For example, the managers of the Sprott Physical Uranium Trust (SRUUF) stated, “We firmly believe the era of destocking is over, and utilities are likely to buy more uranium for supply security.” Lending credence to that assertion, U.S. nuclear plants boosted their uranium purchases by 27% in 2023.

Secondly, Russian uranium is starting to disappear from the supply chains of the Western world. That’s a big deal, as Russia has been supplying about 12% percent of the uranium U.S. nuclear utilities require each year.

From the moment Russia invaded Ukraine in February 2022, Western governments have been attempting to end reliance on Russian uranium and fuel services. For example, the Prohibiting Russian Uranium Imports Act took full effect in August 2024. This new legislation bans the importation of Russian-sourced enriched uranium into the U.S.

Lastly, the flow of uranium from Kazatomprom, the world’s largest producer, is falling short of expectations. Also in August 2024, the Kazakhstan state-owned uranium miner surprised industry observers when it announced it would produce 25,000 tons to 26,500 tons of uranium in 2025 – down significantly from its prior forecast of 30,500 to 31,500 tons.
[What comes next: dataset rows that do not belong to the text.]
-- ==== Sys2Proof/Config.lean ====
section
/-! DEFINITION. The six named configuration parameters of 00_scope.md R7. The spec leaves no result undefined, so there is no free value here. -/

namespace Sys2Proof

/-- `DATA_WORD_ORDER` (R7, R14, R74): which address of a two-byte data word holds its high byte. -/
inductive WordOrder where
  | highAtLower
  | lowAtLower
  deriving DecidableEq, Repr

/-- `WRAP16` (R7, R10, R11): what an address or an SP or PC value outside [0, 0xFFFF] does. -/
inductive Wrap16 where
  | fault
  | wrap
  deriving DecidableEq, Repr

/-- `AC_SUB_MODE` (R7, R19): how AC reports the half-borrow of a subtraction. -/
inductive AcSubMode where
  | halfBorrow
  | notHalfBorrow
  deriving DecidableEq, Repr

/-- `DAA_MODE` and `IO_MODE` (R7, R290 to R292): raise `NotImplemented`, or the datasheet effect. -/
inductive ServiceMode where
  | fault
  | datasheet
  deriving DecidableEq, Repr

/-- The configuration record of R7. It is fixed for a machine: no instruction and no host operation changes it. -/
structure Config where
  /-- `DATA_WORD_ORDER` -/
  dataWordOrder : WordOrder
  /-- `WRAP16` -/
  wrap16 : Wrap16
  /-- `AC_SUB_MODE` -/
  acSubMode : AcSubMode
  /-- `RST_PUSHES` -/
  rstPushes : Bool
  /-- `DAA_MODE` -/
  daaMode : ServiceMode
  /-- `IO_MODE` -/
  ioMode : ServiceMode
  deriving DecidableEq, Repr

end Sys2Proof
end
Since U.S. nuclear utilities source about 25% of their uranium from Kazakhstan, a supply shortfall could add upward pressure to uranium, especially because the U.S. has close-to-zero uranium production of its own.
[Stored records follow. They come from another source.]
/-- R357: getReg and setReg; 8-bit registers mask the value, SP and PC check it, an unknown name fails. -/
def Obligations.RegisterGetAndSet : Prop :=
  ∀ (s : State) (v : Int),
    (∀ name, name ∉ ["A", "B", "C", "D", "E", "H", "L", "SP", "PC", "FLAG"] →
      hostGetReg s name = .error .hostUnknownRegister
      ∧ hostSetReg s name v = .error .hostUnknownRegister)
    ∧ (hostGetReg s "A" = .ok s.a.toNat ∧ hostGetReg s "B" = .ok s.b.toNat
      ∧ hostGetReg s "C" = .ok s.c.toNat ∧ hostGetReg s "D" = .ok s.d.toNat
      ∧ hostGetReg s "E" = .ok s.e.toNat ∧ hostGetReg s "H" = .ok s.h.toNat
      ∧ hostGetReg s "L" = .ok s.l.toNat ∧ hostGetReg s "SP" = .ok s.sp.toNat
      ∧ hostGetReg s "PC" = .ok s.pc.toNat ∧ hostGetReg s "FLAG" = .ok s.flag.toNat)
    ∧ (let w : Byte := BitVec.ofNat 8 (v % 256).toNat
      hostSetReg s "A" v = .ok { s with a := w } ∧ hostSetReg s "B" v = .ok { s with b := w }
      ∧ hostSetReg s "C" v = .ok { s with c := w } ∧ hostSetReg s "D" v = .ok { s with d := w }
      ∧ hostSetReg s "E" v = .ok { s with e := w } ∧ hostSetReg s "H" v = .ok { s with h := w }
      ∧ hostSetReg s "L" v = .ok { s with l := w } ∧ hostSetReg s "FLAG" v = .ok { s with flag := w })
    ∧ (0 ≤ v → v ≤ 0xFFFF →
      hostSetReg s "SP" v = .ok { s with sp := BitVec.ofNat 16 v.toNat }
      ∧ hostSetReg s "PC" v = .ok { s with pc := BitVec.ofNat 16 v.toNat })
    ∧ ((v < 0 ∨ 0xFFFF < v) → hostSetReg s "SP" v = .error .hostValueOutOfRange
      ∧ hostSetReg s "PC" v = .error .hostValueOutOfRange)

/-- R358: getPort and setPort; the number and the value are checked, not masked. That a bad number is reported before a bad value is the model's choice (log entry 10). -/
def Obligations.PortGetAndSet : Prop :=
  ∀ (s : State) (p v : Int),
    ((p < 0 ∨ 0xFF < p) → hostGetPort s p = .error .hostAddressOutOfBounds
      ∧ hostSetPort s p v = .error .hostAddressOutOfBounds)
    ∧ ∀ q : Byte, p = q.toNat → hostGetPort s p = .ok (portRead s q)
      ∧ ((v < 0 ∨ 0xFF < v) → hostSetPort s p v = .error .hostValueOutOfRange)
      ∧ (0 ≤ v → v ≤ 0xFF → ∃ t, hostSetPort s p v = .ok t ∧ t = { s with port := t.port }
        ∧ ∀ q', portRead t q' = if q' = q then BitVec.ofNat 8 v.toNat else portRead s q')

/-- R359: getFlag and setFlag, reserved bits included; the other seven bits keep their values. That a bad index is reported before a bad value is the model's choice (log entry 10). -/
def Obligations.FlagBitGetAndSet : Prop :=
  ∀ (s : State) (i v : Int),
    ((i < 0 ∨ 7 < i) → hostGetFlag s i = .error .hostFlagIndexOutOfRange
      ∧ hostSetFlag s i v = .error .hostFlagIndexOutOfRange)
    ∧ ∀ k : Nat, i = k → k ≤ 7 → hostGetFlag s i = .ok (s.flag.getLsbD k)
      ∧ (v ≠ 0 → v ≠ 1 → hostSetFlag s i v = .error .hostValueOutOfRange)
      ∧ ((v = 0 ∨ v = 1) → ∃ t, hostSetFlag s i v = .ok t ∧ t = { s with flag := t.flag }
        ∧ ∀ j, j < 8 → t.flag.getLsbD j = if j = k then decide (v = 1) else s.flag.getLsbD j)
The image below shows the U.S. uranium concentrate (U308) production from 2000 to the first quarter in fiscal year 2023.

Meanwhile, on the demand side of the uranium market, most trends are also pointing to rising prices. The worldwide nuclear energy industry is entering a new growth phase. Although the worldwide tally of operating nuclear reactors has been hovering around the 430-level for three decades, a construction boom is underway. Sixty-two reactors are currently under construction globally, with another 92 on the drawing board.

Because of this construction activity, the International Atomic Energy Agency just boosted its annual projection for nuclear power for a fourth successive year. The Agency now expects global nuclear capacity to increase 2.5-fold by 2050.

The uranium mining industry is not prepared to accommodate growth of that magnitude. Cameco Corp. (CCJ), the largest uranium miner in the Western world, plans to boost output by nearly 5 million lbs. But that increase would barely compensate for the “lost production” from Kazakhstan.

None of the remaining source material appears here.